Yes. On Eastern Europe, indeed, we had a very solid strong single-digit performance in the quarter in Eastern Europe, and this is driven by very good growth in Poland despite the tough market conditions, which I mentioned. We are gaining shares there as well as Russia was particularly good as well as Ukraine. Very strong growth in Ukraine, in Russia, in Kazakhstan and generally also within the other Central European markets. So we are very pleased with the performance in Eastern Europe in this quarter. It is accelerating there.
As far as the pipeline coming to the market, it lines up. I would say not that particularly different from the previous years because at the end of -- there was a lot of seasonality and seasonal impact there. But what is definitely coming together is that there is more focus and alignment on supporting the big initiatives in order to drive them to success. This is what we've seen with the support behind the initiatives that we have, and the alignment on the quality of the execution has brought the -- the impact has increased over the -- this year.
The next question comes from the line of Karel Zoete with Kepler Cheuvreux.
Two questions, please, on -- first one is on China. You mentioned a couple of times that NIVEA continues to have a difficult performance here. Can you remind us what's the issue specifically for the NIVEA brand and how you aim to restore growth here? The second one is on the Lat Am performance. Year-to-date, good performance. But in the third quarter, growth in Lat Am seem to have slowed down to around 3.5%. What are you seeing in the market in Latin America more recently?
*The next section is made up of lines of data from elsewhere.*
-- ==== Sys2Proof/Machine/CmdRing.lean ====
section
/-! DEFINITION. The ring commands 0x0101–0x010A (R39, R44, R92, R97, R123, R134–R137, R155, R160). -/

namespace Sys2Proof.Machine

/-- A ring of a requester (R116). -/
def ownRing (s : State) (who : Option Nat) (r : Nat) : Bool :=
  decide (r < 1024) && (ringOf s r).state != .free && who == some (ringOf s r).owner

/-- Run `f` on a ring that the requester owns, else end "not found". -/
def withRing (op : Nat) (f : Nat → List Byte → State → CmdOut) (who : Option Nat) (a : List Byte) (s : State) : CmdOut :=
  if ownRing s who (arg op a 0) then f (arg op a 0) a s else err eNotFound s

/-- Give up a ring: its state is cleared. What it had in flight goes on and belongs to no ring any more; the tags of its
requests find it free. -/
def freeRing (r : Nat) (s : State) : State :=
  s |> onRing r (fun _ => {})
    |> onFabric (fun x => { x with
        flights := tmap (fun _ f => match f.origin with | .ring q _ => if q = r then { f with origin := .none } else f | _ => f) x.flights
        relays := x.relays.filter fun e => e.2.ring != r })
    |> onRes (fun x => { x with launches := tmap (fun _ l => if l.ring = r then { l with ring := 4096 } else l) x.launches })
    |> settleWaits

/-- The tags left by an earlier owner's requests of a ring. -/
def dropRingTags (r : Nat) (s : State) : State :=
  onFabric (fun x => { x with tags := x.tags.filter fun e => match e.2 with
    | .copy q .. | .atomic q .. | .fetch q .. => q != r
    | _ => true }) s

/-- RING_ALLOC (R135): the lowest free rings of the edge die, or of every edge die in service. A VF's ring has no local slot
before RING_BIND gives it one. -/
def ringAlloc (who : Option Nat) (a : List Byte) (s : State) : CmdOut :=
  let k := who.getD 0
  let n := arg 0x0101 a 0
  let e := arg 0x0101 a 1
  let pool := if e = 0xFF then List.range 1024 else (List.range 64).map (64 * e + ·)
  let free := (pool.filter fun r => (ringOf s r).state == .free && dieUp s (96 + r / 64)).take n
  if free.length < n ∨ ringQuota s k < ringsHeldBy s k + n then err eNoResource s
  else
    .done 0 (pack (free.map u16)) (updates free (fun r s => onRing r (fun _ =>
      { state := .allocated, owner := k, slot := if k % 64 = 0 then 0 else 0xFF }) (dropRingTags r s)) s)

def execRingAlloc (lb : Nat) (s : State) : Res := runCmd 0x0101 anyArgs ringAlloc lb s

/-- RING_FREE (R135): a ring that is not running, held or completion full. -/
def execRingFree (lb : Nat) (s : State) : Res :=
  runCmd 0x0102 anyArgs (withRing 0x0102 fun r _ s =>
    if ringLive (ringOf s r).state then err eBusyObject s else ok0 (freeRing r s)) lb s

/-- RING_BIND (R92, R96, R97, R137): a ring of the PF0, or of a VF of its port. A ring configured with a context of another
function goes back to Allocated, since only the function of a context may use it (R163). -/
def ringBind (who : Option Nat) (a : List Byte) (s : State) : CmdOut :=
  let r := arg 0x0103 a 0
  let pf := who.getD 0
  let t := pf / 64 * 64 + arg 0x0103 a 1
  let slot := arg 0x0103 a 2
  let v := arg 0x0103 a 3
  let g := ringOf s r
  let keeps := (tget {} s.xlat.ctxs g.ctx).owner == t && g.state != .allocated
  if 1024 ≤ r ∨ g.state = .free ∨ g.owner / 64 ≠ pf / 64 ∨ !fnEnabled s t then err eNotFound s
  else if ringLive g.state ∨ (t % 64 ≠ 0 ∧ s.rings.any fun e => e.1 != r && e.2.state != .free && e.2.owner == t && e.2.slot == slot) then
    err eBusyObject s
  else if g.state ≠ .allocated ∧ g.ctx ≠ 0 ∧ !(fnOf s t).pasid then err eNotPermitted s
  else
    ok0 (onRing r (fun g =>
      if keeps then { g with owner := t, slot := slot, vector := v }
      else { state := .allocated, owner := t, slot := slot, vector := v, physical := g.physical, runs := g.runs }) s)

def execRingBind (lb : Nat) (s : State) : Res := runCmd 0x0103 anyArgs ringBind lb s

/-- RING_CONFIG (R97, R136, R160): the ring's counts are 0 and N = 1, W = 0; hot-page reports still owed to its old array go. -/
def ringConfig (r : Nat) (a : List Byte) (s : State) : CmdOut :=
  let x := arg 0x0104 a
  let g := ringOf s r
  let ctx := x 3
  match tfind s.xlat.ctxs ctx with
  | none => err eNotFound s
  | some c =>
    if c.owner ≠ g.owner then err eNotFound s
    else if ctx ≠ 0 ∧ !(fnOf s g.owner).pasid then err eNotPermitted s
    else if g.state ≠ .allocated ∧ g.state ≠ .stopped then err eBusyObject s
    else
      ok0 (onRing r (fun g => {
        state := .stopped, owner := g.owner, slot := g.slot, vector := g.vector, physical := g.physical, runs := g.runs
        mode := x 1, key := x 2, ctx := ctx, entries := x 4, cqEntries := x 5, base := x 6, cqBase := x 7 })
        (onXlat (fun x => { x with hot := x.hot.map fun h => if h.ring = r then { h with due := [] } else h }) s))

def execRingConfig (lb : Nat) (s : State) : Res := runCmd 0x0104 anyArgs (withRing 0x0104 ringConfig) lb s

/-- RING_SET_PHYSICAL (R39). -/
def execRingSetPhysical (lb : Nat) (s : State) : Res :=
  runCmd 0x0105 anyArgs (withRing 0x0105 fun r a s =>
    ok0 (onRing r (fun g => { g with physical := arg 0x0105 a 1 == 1 }) s)) lb s

/-- RING_START (R135): from Stopped or Error, with its context registered. -/
def execRingStart (lb : Nat) (s : State) : Res :=
  runCmd 0x0106 anyArgs (withRing 0x0106 fun r _ s =>
    let g := ringOf s r
    if g.state = .allocated ∨ (tfind s.xlat.ctxs g.ctx).isNone then err eBusyObject s
    else if g.state = .stopped ∨ g.state = .error then
      ok0 (ringRestate r (onRing r (fun g => { g with state := .running, reason := 0, fetched := [], fetching := false, ran := true }) s))
    else ok0 s) lb s

/-- RING_STOP (R135): no further descriptor starts; the command ends when those started have ended. -/
def ringStop (who : Option Nat) (a : List Byte) (s : State) : CmdOut :=
  withRing 0x0107 (fun r _ s =>
    let g := ringOf s r
    if ringLive g.state then
      .wait (onRing r (fun g => { g with state := .stopped, fetched := [], fetching := false, stopLb := who }) s)
    else .done 0 (pack [u32 (firstNotStarted g)]) s) who a s

/-- RING_STOP (R135). -/
def execRingStop (lb : Nat) (s : State) : Res :=
  match runCmd 0x0107 anyArgs ringStop lb s with
  | .next s' => .next (if runningFresh s lb 0x0107 && waitingOn s' lb 0x0107 then stopCheck (arg 0x0107 (cmdArgs (lbOf s lb)) 0) s' else s')
  | r => r

/-- RING_QUERY (R134). -/
def execRingQuery (lb : Nat) (s : State) : Res :=
  runCmd 0x0108 anyArgs (withRing 0x0108 fun r _ s =>
    let g := ringOf s r
    .done 0 (pack [u8 (ringCode g.state), u32 g.head, u32 g.tail, u32 g.cqWritten, u32 (heldCount g)]) s) lb s

/-- RING_ACK_LOSS (R155): the accounting toward the die restarts with the next run, and the held packets are released: one at a time
awaits its receipt (R297), and the answer counts them all. -/
def ringAckLoss (r : Nat) (a : List Byte) (s : State) : CmdOut :=
  let k := destKey (BitVec.ofNat 32 (arg 0x0109 a 1))
  let x := runOf (ringOf s r) k
  let n := (ringOf s r).started.foldl (fun n d => n + d.held.countP fun p => destKey p.dest == k) 0
  if !x.lost then .done 0 (pack [u32 0]) s
  else
    let s := onRing r (fun g =>
      let g := setRun { x with lost := false, awaiting := false, run := (x.run + 1) % 32, sent := 0 } g
      { g with status := if g.runs.any RunTo.lost then g.status else setBit g.status 3 false }) s
    .done 0 (pack [u32 n]) (releaseHeld r s)

def execRingAckLoss (lb : Nat) (s : State) : Res := runCmd 0x0109 anyArgs (withRing 0x0109 ringAckLoss) lb s

/-- RING_MODERATE (R160): the time runs while an entry is not yet signalled, unless W is 0. -/
def execRingModerate (lb : Nat) (s : State) : Res :=
  runCmd 0x010A anyArgs (withRing 0x010A fun r a s =>
    ok0 (onRing r (fun g => { g with
      modCount := arg 0x010A a 1, modTime := arg 0x010A a 2
      timerOn := decide (0 < g.unsignalled ∧ 0 < arg 0x010A a 2) }) s)) lb s

end Sys2Proof.Machine
end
Coming on China, in simple terms, we have, over the last -- years in fact, with the hair care business which was ailing has obviously had unavoidably an impact on the development of the NIVEA business. And hence, one of the reasons why focus is an important one. Compared to the very positive development we had in a number of other emerging markets, in China, the brand has insufficiently been locally relevant or driven to lower increasing local relevance as such with specific innovations for the Chinese consumer. The success model we've had in countries like India, South Africa, Japan is that we've been extremely well and able to position the brand, supported by local relevant assortment and local relevant communication and driven it to success. And that is -- these elements have not been able or have not been applied to the NIVEA brand in the same rigorous way as we've done in the other markets. So if the question is how to drive to success, is basically with a focus, getting this local relevance and positioning the brand to an added value brand in China.
The question on Lat Am. So when we exclude the Argentinian devaluation impact in the third quarter, Lat Am still performed overall above mid-single-digit growth. We've had a very strong performance in Brazil and Mexico in the first quarter, double-digit growth -- sorry, in the first half of the year, double-digit growth due to a strong launching pipeline. So we've had the pipeline filling as well, which is not the case in the third quarter. However, in those markets, which are the biggest -- our biggest -- 2 biggest markets in Lat Am, we are still outperforming the market growth.
The next question comes from the line of Jeremy Fialko with HSBC.
A couple from me as well. I would say first one is on Coppertone. So now you've got your hands on the brand, and so I wondered whether you could just share any initial impressions of that, the work that you'll need to do to get that brand in better shape and some of the timescales to achieve that? And then second question is just on white space from a geographic standpoint. I remember at the full year results, you talked about some of the new affiliates you've founded, Pakistan, Bangladesh, to name a couple. Just some impressions of those launches, how those are going, any learnings from those.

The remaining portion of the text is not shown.